Thursday, November 22, 2007

Networking for Open Science Proposal

Cameron Neylon is looking for interest in his idea to fund networking for Open Science:

The UK Engineering and
Physical Sciences Research Council
currently has a call out for proposals to fund ‘Network Activities’ in e-science. This seems like an opportunity to both publicise and support the ‘Open Science’ agenda so I am proposing to write a proposal to ask for ~£150-200k to fund workshops, meetings, and visits between different people and groups. The money could fund people to come to meetings (including from outside the UK and Europe) but could not be used to directly support research activities. The rationale for the proposal would be as follows.

‘Open Science’ has the potential to radically increase the efficiency and effectiveness of research world wide.

The community is disparate and dispersed with many groups working on different approaches that do not currently interoperate - agreeing some interchange or tagging standards may enable significant progress

Many of those driving the agenda are early career scientists including graduate students and postdocs who do not have independent travel funds and whose PI may not have resources to support attending meetings where this agenda is being developed

There is significant interest from academics, some publishers, software and tool developers, and research funders in making more data freely available but limited concensus on how to take this forward and thus far an insufficient committment of resources to make this possible in practice

Wednesday, November 21, 2007

The Scientist Best Lab Web Site

Time to vote for the best laboratory web site from the top 10 selected by The Scientist's judging panel (of which I was a member). All of the finalists have strong sites but there can only be one winner....

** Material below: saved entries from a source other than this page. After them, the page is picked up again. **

-- ==== Sys2Proof/Certificates/Slice0/Obligations.lean ====
section
/-!
DEFINITION. The statements for the provers, each a rule of spec/ or a law that follows from its rules.

A statement about a directive row says what its execution does once it stands at the head of the directive queue
and has started; a statement about an event row says what taking the event does. Where a statement gives the
whole next state by a record update, the fields it does not name are unchanged.

What the statements share that is the model's own form and not a rule's: the ledger `handed` of what one block hands
another (assumption 1), the frame number of a frame as the next of the count (assumption 6), and an expiry that may be
taken at or after its moment (assumption 5). An evaluation of the pacer reads the line mode as it stands when it is
made (assumption 26). A sweep whose numbers have all been taken has no next number (assumption 34). Where a statement
says more of a choice, it names the assumption.
-/

open Sys2Proof Sys2Proof.Machine

/-! ## The step, power-on and the clock -/

/-- A step takes the command at the front of the queue with the queue's rest; a command leaves the rest of the
queue alone and always has a next state (spec/95: each step is whole; no rule stops the part). -/
def Obligations.StepTakesTheFrontCommand : Prop :=
  (∀ (c : Instr) (rest : List Instr) (s : State), s.pending = c :: rest →
    step s = exec c { s with pending := rest }) ∧
  (∀ (c : Instr) (s : State), ∃ t, exec c s = .next t ∧ t.pending = s.pending)

/-- The machine after reset keeps every law. -/
def Obligations.ResetKeepsTheLaws : Prop :=
  FaultListLaw State.reset ∧ CorrectionLaw State.reset ∧ QueueLaw State.reset ∧ FireStepLaw State.reset ∧
  ZoneMapLaw State.reset ∧ CaneLaw State.reset ∧ ReferenceLaw State.reset ∧ PointerLaw State.reset ∧
  DischargeLaw State.reset ∧ MoistureLaw State.reset ∧ ClimateLaw State.reset ∧ SlotLaw State.reset ∧
  KnifeTimerLaw State.reset ∧ StepTimerLaw State.reset ∧ TotalsInService State.reset ∧
  PayloadLaw State.reset ∧ SequenceOrderLaw State.reset

/-- POWER_ON_RESET reads the straps into the node number and leaves the values that the rules of each block give
(R165; R2, R11, R18, R22, R23, R48, R49, R50, R52, R55, R73, R95, R112, R125, R141, R146, R147, R152, R155, R160,
R167, R174), the PACER and LINE defaults and the last sweep summary among them.
LINE_CLOCK_TICK: line time goes on being the whole seconds of the ticks since power-on (R1), within its 32 bits
(section 0.5). Nothing else changes. -/
def Obligations.PowerOnValuesAndTheLineClock : Prop :=
  (∀ (straps : BitVec 6) (s : State), ∃ t, exec (.powerOnReset straps) s = .next t ∧
     t.port.node = straps.toNat ∧ t.port.trunk = .busy ∧ t.port.urgent = [] ∧ t.port.routine = [] ∧
     t.port.management = [] ∧ t.port.contention = none ∧ t.port.counts = .zero ∧ t.lineTime = 0 ∧
     (∀ i, i < 16 → t.lotSlot i = .cleared) ∧ t.lots.armed = none ∧ t.lots.active = none ∧
     t.lots.gap = List.replicate 16 0 ∧
     t.pacer.acc = 0 ∧ t.pacer.lastSpeed = 0 ∧ t.pacer.lastTick = none ∧ t.pacer.correction = 0 ∧
     t.pacer.state = .idle ∧ t.pacer.knifeTimer = .stopped ∧ t.pacer.purgePending = false ∧
     t.pacer.gapCounter = 0 ∧ t.pacer.missCount = 0 ∧ t.pacer.settleTimer = .stopped ∧
     t.pacer.settled = false ∧ t.pacer.extruded = 0 ∧ t.pacer.hung = 0 ∧ t.pacer.waste = 0 ∧
     t.pacer.params = { knifeLead := 1000, purgeLength := 600, overlengthMargin := 100, knifeTimeout := 500,
                        vMin := 2000, vMax := 20000, settleTime := 20 } ∧
     t.line = { speed := { stale := 50, lost := 500 }, event := { stale := 1000, lost := 5000 },
                state := { stale := 1000, lost := 5000 }, climate := { stale := 10000, lost := 60000 },
                stepTimeout := 4000, stepsPerRev := 0, drainTime := 20, stallLimit := 120,
                climateLossLimit := 300 } ∧
     t.canes.nextSequence = 1 ∧ t.canes.records = [] ∧ t.canes.zoneCount = 0 ∧ t.canes.pExit = none ∧
     t.canes.zones = List.replicate 12 .zero ∧
     t.chain.station = none ∧ t.chain.stepState = .idle ∧ t.chain.recommands = 0 ∧
     t.chain.stepTimer = .stopped ∧ t.chain.revBaseline = false ∧ t.chain.revCount = 0 ∧
     t.chain.drainTimer = .stopped ∧
     t.drying.meq = List.replicate 80 0 ∧ t.drying.kd = List.replicate 8 0 ∧ t.drying.tBase = 400 ∧
     t.drying.tStep = 100 ∧ t.drying.interval = 60 ∧ t.drying.nextExpiry = 60 ∧ t.drying.sweep = none ∧
     t.drying.sweepPending = false ∧ t.drying.completed = 0 ∧
     t.drying.summary = { time := 0, updated := 0, unknown := 0, skipped := 0 } ∧
     (∀ k, k < 12 → t.zoneState k = .initial) ∧ t.climate.stagger = 0x9B3D ∧
     t.discharge.entries = [] ∧ t.discharge.orderOutstanding = false ∧ t.discharge.stallTimer = .stopped ∧
     t.discharge.packCount = 0 ∧ t.discharge.setAsideCount = 0 ∧ t.discharge.divertCount = 0 ∧
     t.sequencer.mode = .stopped ∧ t.sequencer.faults = [] ∧ t.sequencer.pressOwed = true ∧
     (∀ k, k < 12 → t.lossTimer k = .stopped ∧ t.lossMark k = false) ∧
     (∀ r, r < 32 → t.listenEntry r = none ∧ t.slot r = .initial) ∧ (∀ r, r < 28 → t.talkNode r = none) ∧
     t.agent.directives = [] ∧ t.agent.supervisor = 0 ∧ t.agent.missed = 0) ∧
  (∀ s : State, s.lineTime = s.clock / 10000 → s.lineTime + 1 < 4294967296 →
     exec .lineClockTick s = .next { s with clock := s.clock + 1, lineTime := (s.clock + 1) / 10000 })

/-! ## The trunk port -/

/-- IDLE_GAP, START_MARK, DOMINANT_RUN and TRUNK_RESET_RELEASED with no reception open (R155): the trunk state each
leaves; before the first idle gap a START opens no reception (assumption 9); in RESET an idle gap and a START change
nothing.
IDLE_GAP and START_MARK with a reception open (R157, R177): the reception is cut off and its frame counted once, for
parity when a character of it has a parity error and otherwise for bad length (assumption 10 for the order of the
two); the trunk state follows as without a reception.
TRUNK_RESET (R166): the queues and the frame in contention go without an outcome, an open reception counts as bad
length, the reset is counted and handed to the six blocks; while the state is RESET it is not taken again. -/
def Obligations.LineConditionsAndResetsSetTheTrunk : Prop :=
  (∀ (s : State) (cs : List RxChar) (bits : Nat), s.port.reception = .closed →
     (s.port.trunk ≠ .reset →
       exec (.idleGap cs) s = .next { s with port := { s.port with trunk := .idle, synced := true } } ∧
       exec (.startMark cs) s = .next { s with port := { s.port with
         trunk := .busy, reception := if s.port.synced then .receiving else .closed } } ∧
       ((1 ≤ bits ∧ bits ≤ 9) ∨ (16 ≤ bits ∧ bits ≤ 63) →
         exec (.dominantRun bits) s = .next { s with port := { s.port with trunk := .busy } }) ∧
       exec .trunkResetReleased s = .next s) ∧
     (s.port.trunk = .reset →
       exec (.idleGap cs) s = .next s ∧ exec (.startMark cs) s = .next s ∧
       exec (.dominantRun bits) s = .next s ∧
       exec .trunkResetReleased s = .next { s with port := { s.port with trunk := .busy } })) ∧
  (∀ (s : State) (cs : List RxChar), s.port.reception ≠ .closed → s.port.trunk ≠ .reset →
     let counts : TrunkCounts :=
       if (frameChars cs).any RxChar.parityError = true
       then { s.port.counts with parity := (s.port.counts.parity + 1) % 65536 }
       else { s.port.counts with length := (s.port.counts.length + 1) % 65536 }
     exec (.idleGap cs) s = .next { s with port := { s.port with
       trunk := .idle, synced := true, reception := .closed, counts := counts } } ∧
     exec (.startMark cs) s = .next { s with port := { s.port with
       trunk := .busy, reception := if s.port.synced then .receiving else .closed, counts := counts } }) ∧
  (∀ s : State,
     (s.port.trunk ≠ .reset →
       exec .trunkReset s = .next { s with
         port := { s.port with
           trunk := .reset, reception := .closed, urgent := [], routine := [], management := [],
           contention := none,
           counts := { s.port.counts with
             length := if s.port.reception = .closed then s.port.counts.length
                       else (s.port.counts.length + 1) % 65536,
             resets := (s.port.counts.resets + 1) % 65536 } },
         handed := s.handed ++ [.signalUnitTrunkReset, .pacerTrunkReset, .chainTrunkReset,
           .dischargeTrunkReset, .lineSequencerTrunkReset, .agentTrunkReset] }) ∧
     (s.port.trunk = .reset → exec .trunkReset s = .next s))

Tuesday, November 20, 2007

Experimental Uncertainty Principle

Most of us are familiar with the mantra of how science progresses:

A hypothesis can never be completely proved by any finite set of experiments but it can be falsified by a single result.

In mathematical proofs, clear cut algorithms can usually be applied to prove unequivocally the falsehood of a theorem (notwithstanding Godel's incompleteness theorems :)

But in real research in the physical sciences, that is not exactly how scientists process reports of experimental results. And an important reason is the way results are reported.

Lets pick an example from the Open Access Beilstein Journal of Organic Chemistry.

Here is the full description of the experiment from the supplementary materials page:

To a solution of 5a (196 mg, 0.433 mmol) in CH2Cl2 (1.8 mL) was added p-toluenesulfonic acid (19 mg, 0.11 mmol). After stirring for 0.5 hours at 0 oC, the mixture was concentrated under reduced pressure and purified by flash chromatography on silica gel (eluent: ethyl acetate: P. E. = 1: 3) to provide 7 (152 mg, 100%) as a colorless oil.

I have omitted the characterization information. Lets assume for the moment that it is completely correct.

The question is : if 10 chemists follow this procedure as described, will they get 100% yield of pure product?

I think that it is quite possible that the results will vary wildly, including many complete failures. Here is why:

1) The reaction is carried out at 0 deg C for 30 minutes but the conditions of the work-up are completely unspecified. We don't know the pressure, the temperature of the bath or the duration of the solvent evaporation. The temperature of the rotovap bath will vary wildly from lab to lab, depending on vacuum pressure and personal preference. This is key because the conditions of the work-up (warmer and more concentrated) are much harsher than the reported reaction condition. My guess is that when this gets indexed in a database the reaction conditions will be further stripped of detail and likely end up as 0 C, 30 min.

2) The chromatography step does not specify how much silica to use, the dimensions of the column, the number of fractions, the TLC images of the fractions, the amount of solvent used to load the reaction mixture, etc. It may even be the case that the ratio of solvents was changed over the course of the chromatography - in a situation like this some would use a good solvent like methylene chloride to load the mixture then chase it with a solvent mixture containing a lower ethyl acetate/petroleum ether ratio.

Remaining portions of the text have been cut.